[Dataset entries]
theorem invisible_extractBits (a b : Nat) (c : Word) : Invisible (extractBits a b c) :=
  invisible_ite (fun _ _ _ => Iff.rfl) (invisible_const _) (invisible_compute .ext extractField a (.reg b) (.imm c))

theorem invisible_insertBits (a b : Nat) (c : Word) : Invisible (insertBits a b c) :=
  invisible_ite (fun _ _ _ => Iff.rfl) (invisible_const _) (invisible_computeOld .ins insertField a (.reg b) (.imm c))

theorem invisible_trapIfEqual (a b : Nat) (c : Word) : Invisible (trapIfEqual a b c) := fun s s' h => by
  simp only [trapIfEqual, cell_of_arch h, pc_of_arch h]
  split
  · exact .refl _
  · show State.arch _ = State.arch _
    simp [h, npc_of_arch h]

/-- An outcome that MTHI and MTLO have only where they are admitted. -/
theorem invisible_admitted {f g : State → Result} (hf : Invisible f) (hg : Invisible g) :
    Invisible fun s => if s.params.admitMthiMtlo then f s else g s :=
  invisible_ite (fun _ _ h => Bool.eq_iff_iff.1 (congrArg Arch.admitMthiMtlo h)) hf hg

/-! ### The syscall port -/

theorem hostAccess_arch {x x' : Cycle} (h : x.st.arch = x'.st.arch) (e : HostAccess) :
    (x.hostAccess e).st.arch = (x'.hostAccess e).st.arch := by
  cases e with
  | read k => simpa only [Cycle.hostAccess, Cycle.hostRead_arch] using h
  | write k v => simp only [Cycle.hostAccess, Cycle.hostWrite_arch, h]

theorem hostAccesses_arch (l : List HostAccess) {x x' : Cycle} (h : x.st.arch = x'.st.arch) :
    (l.foldl Cycle.hostAccess x).st.arch = (l.foldl Cycle.hostAccess x').st.arch := by
  induction l generalizing x x' with
  | nil => exact h
  | cons e l ih => exact ih (hostAccess_arch h e)

/-- What the port's part of a response does to the architectural part. -/
def Arch.answer (a : Arch) (resp : Response) (rest : List (Word × Response)) : Arch :=
  { a with
    hostAnswers := rest
    exited := a.exited || resp.halt.isSome
    exitCode := resp.halt.getD a.exitCode }

/-- The cycle of a SYSCALL up to the end of the handler's accesses. -/
def handlerCycle (resp : Response) (s : State) : Cycle :=
  resp.accesses.foldl Cycle.hostAccess ((s.begin.read .c 5).read .b 4)

theorem applyResponse_arch (code : Word) (resp : Response) (rest : List (Word × Response)) (s : State) :
    (applyResponse code resp rest s).arch =
      (((handlerCycle resp s).st.arch.setCell 2 (resp.ret.getD code)).answer resp rest).advance (s.npc + 4) resp.jump :=
  rfl

theorem invisible_systemCall : Invisible systemCall := fun s s' h => by
  have hm : s.params.maxSyscallCycles = s'.params.maxSyscallCycles := congrArg Arch.maxSyscallCycles h
  simp only [systemCall, cell_of_arch h, hostAnswer_of_arch h, hm]
  split
  · exact .refl _
  · next resp rest _ =>
    split
    · exact .refl _
    · split_ifs
      · exact .refl _
      · exact .refl _
      · exact .refl _
      · exact .refl _
      · show State.arch _ = State.arch _
        have hx : (handlerCycle resp s).st.arch = (handlerCycle resp s').st.arch := hostAccesses_arch resp.accesses h
        rw [applyResponse_arch, applyResponse_arch, hx, npc_of_arch h]

/-! ### The forms and the records -/

/-- Every form of the table reads the architectural part only: each is one of the shapes. -/
theorem invisible_exec (i : Instr) : Invisible (exec i) := by
  intro s s' h
  cases i with
  | add | addu | sub | subu | and | or | xor | slt | sltu | addi | addiu | slti | sltiu | andi | ori | xori | lui
  | sll | srl | rotr | sra | sllv | srlv | rotrv | srav | mfhi | mflo | sync | pref | synci | mul
  | seb | seh => exact invisible_compute _ _ _ _ _ s s' h
  | nor | clz | clo | wsbh =>
    simp only [exec_nor, exec_clz, exec_clo, exec_wsbh]
    exact invisible_compute _ _ _ _ _ s s' h
  | mthi | mtlo => exact invisible_admitted (invisible_compute _ _ _ _ _) (invisible_const _) s s' h
  | mult | multu | div | divu | madd | maddu | msub | msubu =>
    simp only [exec_mult, exec_multu, exec_div, exec_divu, exec_madd, exec_maddu, exec_msub, exec_msubu]
    exact invisible_computeHiLo _ _ _ _ s s' h
  | lb | lh | lwl | lw | lbu | lhu | lwr | ll =>
    simp only [exec_lb, exec_lh, exec_lwl, exec_lw, exec_lbu, exec_lhu, exec_lwr, exec_ll]
    exact invisible_load _ _ _ _ _ s s' h
  | sb | sh | swl | sw | swr =>
    simp only [exec_sb, exec_sh, exec_swl, exec_sw, exec_swr]
    exact invisible_store _ _ _ _ _ s s' h
  | sc => exact invisible_storeConditional _ _ _ s s' h
  | beq | bne | blez | bgtz | bltz | bgez => exact invisible_branch _ _ _ _ _ s s' h
  | j | jal => exact invisible_jumpImmediate _ _ _ s s' h
  | jr | jalr => exact invisible_jumpRegister _ _ _ _ s s' h
  | bal => exact invisible_jumpRelative _ _ _ _ s s' h
  | movz | movn => exact invisible_computeOld _ _ _ _ _ s s' h
  | ext => exact invisible_extractBits _ _ _ s s' h
  | ins => exact invisible_insertBits _ _ _ s s' h
  | teq => exact invisible_trapIfEqual _ _ _ s s' h
  | syscall => exact invisible_systemCall s s' h
  | brk => exact invisible_const _ s s' h

/-- Every decoded record reads the architectural part only. -/
theorem invisible_execRecord (r : Record) : Invisible (execRecord r) := by
  refine invisible_ite (fun _ _ _ => Iff.rfl) (invisible_const _) ?_
  cases r.opcode with
  | add | sub | and | or | xor | nor | slt | sltu | sll | srl | sra | ror | clz | clo | mul | mod | modu
  | sext | wsbh => exact invisible_compute _ _ _ _ _
  | mult | multu | div | divu | madd | maddu | msub | msubu => exact invisible_computeHiLo _ _ _ _
  | mthi | mtlo => exact invisible_admitted (invisible_compute _ _ _ _ _) (invisible_const _)
  | lb | lbu | lh | lhu | lw | lwl | lwr | ll => exact invisible_load _ _ _ _ _
  | sb | sh | sw | swl | swr => exact invisible_store _ _ _ _ _
  | sc => exact invisible_storeConditional _ _ _
  | beq | bne | blez | bgtz | bltz | bgez => exact invisible_branch _ _ _ _ _
  | jump => exact invisible_jumpRegister _ _ _ _
  | jumpi => exact invisible_jumpImmediate _ _ _
  | jumpDirect => exact invisible_jumpRelative _ _ _ _
  | meq | mne => exact invisible_computeOld _ _ _ _ _
  | ext => exact invisible_extractBits _ _ _
  | ins => exact invisible_insertBits _ _ _
  | teq => exact invisible_trapIfEqual _ _ _
  | syscall => exact invisible_systemCall
  | brk | unimpl => exact invisible_const _

/-! ### The cycle -/

theorem invisible_execSlot (x : Slot) : Invisible (execSlot x) := by
  cases x with
  | record r => exact invisible_execRecord r
  | word w =>
    intro s s' h
    simp only [execSlot]
    split
    · exact invisible_exec _ s s' h
    · exact .refl _

/-- The cycle limit reads `global_clk`; the shard check, which reads the records, changes no architectural value. -/
theorem invisible_closeCycle : Invisible closeCycle := fun s s' h => by
  have hm : s.params.maxCycles = s'.params.maxCycles := congrArg Arch.maxCycles h
  have hg : s.globalClk = s'.globalClk := congrArg Arch.globalClk h
  have hnext : SameOutcome (.next s.shardCheck) (.next s'.shardCheck) := by
    show State.arch _ = State.arch _
    rw [State.shardCheck_arch, State.shardCheck_arch, h]
  simp only [closeCycle, hm, hg]
  split
  · split
    · exact ⟨rfl, h⟩
    · exact hnext
  · exact hnext

/-- Settles O60: fetch, execution and the end of the cycle each read the architectural part only. -/
theorem recordingIsInvisible : Obligations.RecordingIsInvisible := by
  intro s s' h
  simp only [step, runCycle, fetch_of_arch h]
  split
  · exact h
  · exact .refl _
  · next x _ => exact (invisible_execSlot x s s' h).andThen invisible_closeCycle

end Sys2Proof.Machine
end

section
/-! SUPPORT. The cycle around the instruction (10_state R50 to R58): what no access changes, the end of a cycle, fetch, the
cycle limit and the shard check, and the statements about pc, clocks, done states, limit and boundaries. -/

namespace Sys2Proof.Machine

/-! ### What no access of a cycle changes -/

/-- Everything but the store, its records, the syscall port and the exit state. -/
structure SameControl (s t : State) : Prop where
  params : t.params = s.params
  program : t.program = s.program
  pcBase : t.pcBase = s.pcBase
  pc : t.pc = s.pc
  npc : t.npc = s.npc
  clk : t.clk = s.clk
  globalClk : t.globalClk = s.globalClk
  currentShard : t.currentShard = s.currentShard
  mode : t.mode = s.mode

theorem SameControl.refl (s : State) : SameControl s s := by constructor <;> rfl

theorem SameControl.trans {s t u : State} (h : SameControl s t) (h' : SameControl t u) : SameControl s u where
  params := h'.params.trans h.params
  program := h'.program.trans h.program
  pcBase := h'.pcBase.trans h.pcBase
  pc := h'.pc.trans h.pc
  npc := h'.npc.trans h.npc
  clk := h'.clk.trans h.clk
  globalClk := h'.globalClk.trans h.globalClk
  currentShard := h'.currentShard.trans h.currentShard
  mode := h'.mode.trans h.mode

/-- No access, a handler's among them, changes the control state. -/
theorem Reaches.sameControl {s : State} {x : Cycle} (hx : Reaches s x) : SameControl s x.st := by
  induction hx with
  | start => exact .refl s
  | read _ _ _ ih => exact ih.trans (by constructor <;> rfl)
  | write _ _ _ _ ih => exact ih.trans (by constructor <;> rfl)
  | hostRead _ _ _ ih => exact ih.trans (by constructor <;> rfl)
  | hostWrite _ _ _ ih => exact ih.trans (by constructor <;> rfl)
  | port _ _ _ _ _ ih => exact ih.trans (by constructor <;> rfl)

/-! ### The opcode of a form -/

theorem isTransfer_record (i : Instr) : isTransfer (i.record true).opcode = i.isTransfer := by cases i <;> rfl

theorem opcode_ne_syscall {i : Instr} (h : i.isSyscall = false) : (i.record true).opcode ≠ .syscall := by
  cases i with
  | syscall code => exact nomatch h
  | _ => exact fun hop => nomatch hop

/-- Settles O32: the cycle an instruction reaches leaves the control state, and its end moves it. -/
theorem pcAndClockAdvance : Obligations.PcAndClockAdvance := by
  intro i s t h
  obtain ⟨x, q, hx, rfl, hop, -, -, hq⟩ := exec_completes i s t h
  have hc := hx.sameControl
  have hdelay : isTransfer q.op = i.isTransfer := by rw [hop, isTransfer_record]
  refine ⟨hdelay, congrArg (· + 1) hc.globalClk, fun hi => ?_⟩
  obtain ⟨hjump, hextra, hnnpc⟩ := hq (opcode_ne_syscall hi)
  refine ⟨?_, ?_, fun ht => ?_⟩
  · rw [Cycle.retire_pc, hjump]; exact hc.npc
  · rw [Cycle.retire_clk, hextra, hc.clk]; exact BitVec.add_zero _
  · rw [Cycle.retire_npc, hjump]; exact hnnpc (by rw [isTransfer_record, ht])

/-! ### Fetch and step -/

section
variable {s : State}

theorem done_iff : s.done = true ↔ s.pc = 0 ∨ s.exited = true ∨ s.pc.toNat < s.pcBase.toNat ∨
    s.pcBase.toNat + 4 * s.program.length ≤ s.pc.toNat :=
  decide_eq_true_iff

/-- Where a state that is not done fetches, the program has a place. -/
theorem place_lt (hd : s.done = false) : (s.pc.toNat - s.pcBase.toNat) / 4 < s.program.length := by
  have hd : ¬ s.done = true := by simp [hd]
  rw [done_iff] at hd
  omega

theorem fetch_done (hd : s.done = true) : s.fetch = .done := if_pos hd

theorem fetch_misaligned (hd : s.done = false) (h4 : (s.pc.toNat - s.pcBase.toNat) % 4 ≠ 0) : s.fetch = .misaligned := by
  simp [State.fetch, hd, h4]

theorem fetch_slot (hd : s.done = false) (h4 : (s.pc.toNat - s.pcBase.toNat) % 4 = 0) {x : Slot}
    (hx : s.program[(s.pc.toNat - s.pcBase.toNat) / 4]? = some x) : s.fetch = .slot x := by
  simp [State.fetch, hd, h4, hx]

theorem step_of_slot {x : Slot} (h : s.fetch = .slot x) : step s = andThen (execSlot x s) closeCycle := by
  simp only [step, runCycle, h]

theorem execSlot_word {w : Word} {i : Instr} (h : decode w = .instr i) : execSlot (.word w) s = exec i s := by
  simp only [execSlot, h]

end

/-- Settles O44: fetch by its cases; the bounds of a state that is not done give the place. -/
theorem doneAndMisalignedFetch : Obligations.DoneAndMisalignedFetch := by
  intro s
  refine ⟨done_iff, fun hd => ?_, fun hd h4 => ?_, fun hd h4 => ?_⟩
  · simp only [step, runCycle, fetch_done hd]
  · simp only [step, runCycle, fetch_misaligned hd h4, refuse]
  · have hx := List.getElem?_eq_getElem (place_lt hd)
    exact ⟨_, fetch_slot hd h4 hx, hx⟩

/-- Settles O43: the fetched place is executed, and `closeCycle` follows where that gives a next state. -/
theorem stepRunsDecodedInstruction : Obligations.StepRunsDecodedInstruction := by
  intro s hd h4
  refine ⟨fun w i hw hi => ?_, fun r hr => ?_⟩
  · rw [step_of_slot (fetch_slot hd h4 hw), execSlot_word hi]
    cases exec i s <;> rfl
  · rw [step_of_slot (fetch_slot hd h4 hr)]
    show andThen (execRecord r s) closeCycle = _
    cases execRecord r s <;> rfl

/-! ### The cycle limit -/

theorem closeCycle_limit {t : State} {m : BitVec 64} (hm : t.params.maxCycles = some m) (h : m ≤ t.globalClk) :
    closeCycle t = .fault (.exceededCycleLimit m t) := by
  simp only [closeCycle, hm, if_pos h, raise]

EXERCISE OBJECTIVE
Set the entries down again exactly, beginning with their first line and ending with the line that contains "nil => exact h"; omit all other lines.

TASK SOLUTION
theorem invisible_extractBits (a b : Nat) (c : Word) : Invisible (extractBits a b c) :=
  invisible_ite (fun _ _ _ => Iff.rfl) (invisible_const _) (invisible_compute .ext extractField a (.reg b) (.imm c))

theorem invisible_insertBits (a b : Nat) (c : Word) : Invisible (insertBits a b c) :=
  invisible_ite (fun _ _ _ => Iff.rfl) (invisible_const _) (invisible_computeOld .ins insertField a (.reg b) (.imm c))

theorem invisible_trapIfEqual (a b : Nat) (c : Word) : Invisible (trapIfEqual a b c) := fun s s' h => by
  simp only [trapIfEqual, cell_of_arch h, pc_of_arch h]
  split
  · exact .refl _
  · show State.arch _ = State.arch _
    simp [h, npc_of_arch h]

/-- An outcome that MTHI and MTLO have only where they are admitted. -/
theorem invisible_admitted {f g : State → Result} (hf : Invisible f) (hg : Invisible g) :
    Invisible fun s => if s.params.admitMthiMtlo then f s else g s :=
  invisible_ite (fun _ _ h => Bool.eq_iff_iff.1 (congrArg Arch.admitMthiMtlo h)) hf hg

/-! ### The syscall port -/

theorem hostAccess_arch {x x' : Cycle} (h : x.st.arch = x'.st.arch) (e : HostAccess) :
    (x.hostAccess e).st.arch = (x'.hostAccess e).st.arch := by
  cases e with
  | read k => simpa only [Cycle.hostAccess, Cycle.hostRead_arch] using h
  | write k v => simp only [Cycle.hostAccess, Cycle.hostWrite_arch, h]

theorem hostAccesses_arch (l : List HostAccess) {x x' : Cycle} (h : x.st.arch = x'.st.arch) :
    (l.foldl Cycle.hostAccess x).st.arch = (l.foldl Cycle.hostAccess x').st.arch := by
  induction l generalizing x x' with
  | nil => exact h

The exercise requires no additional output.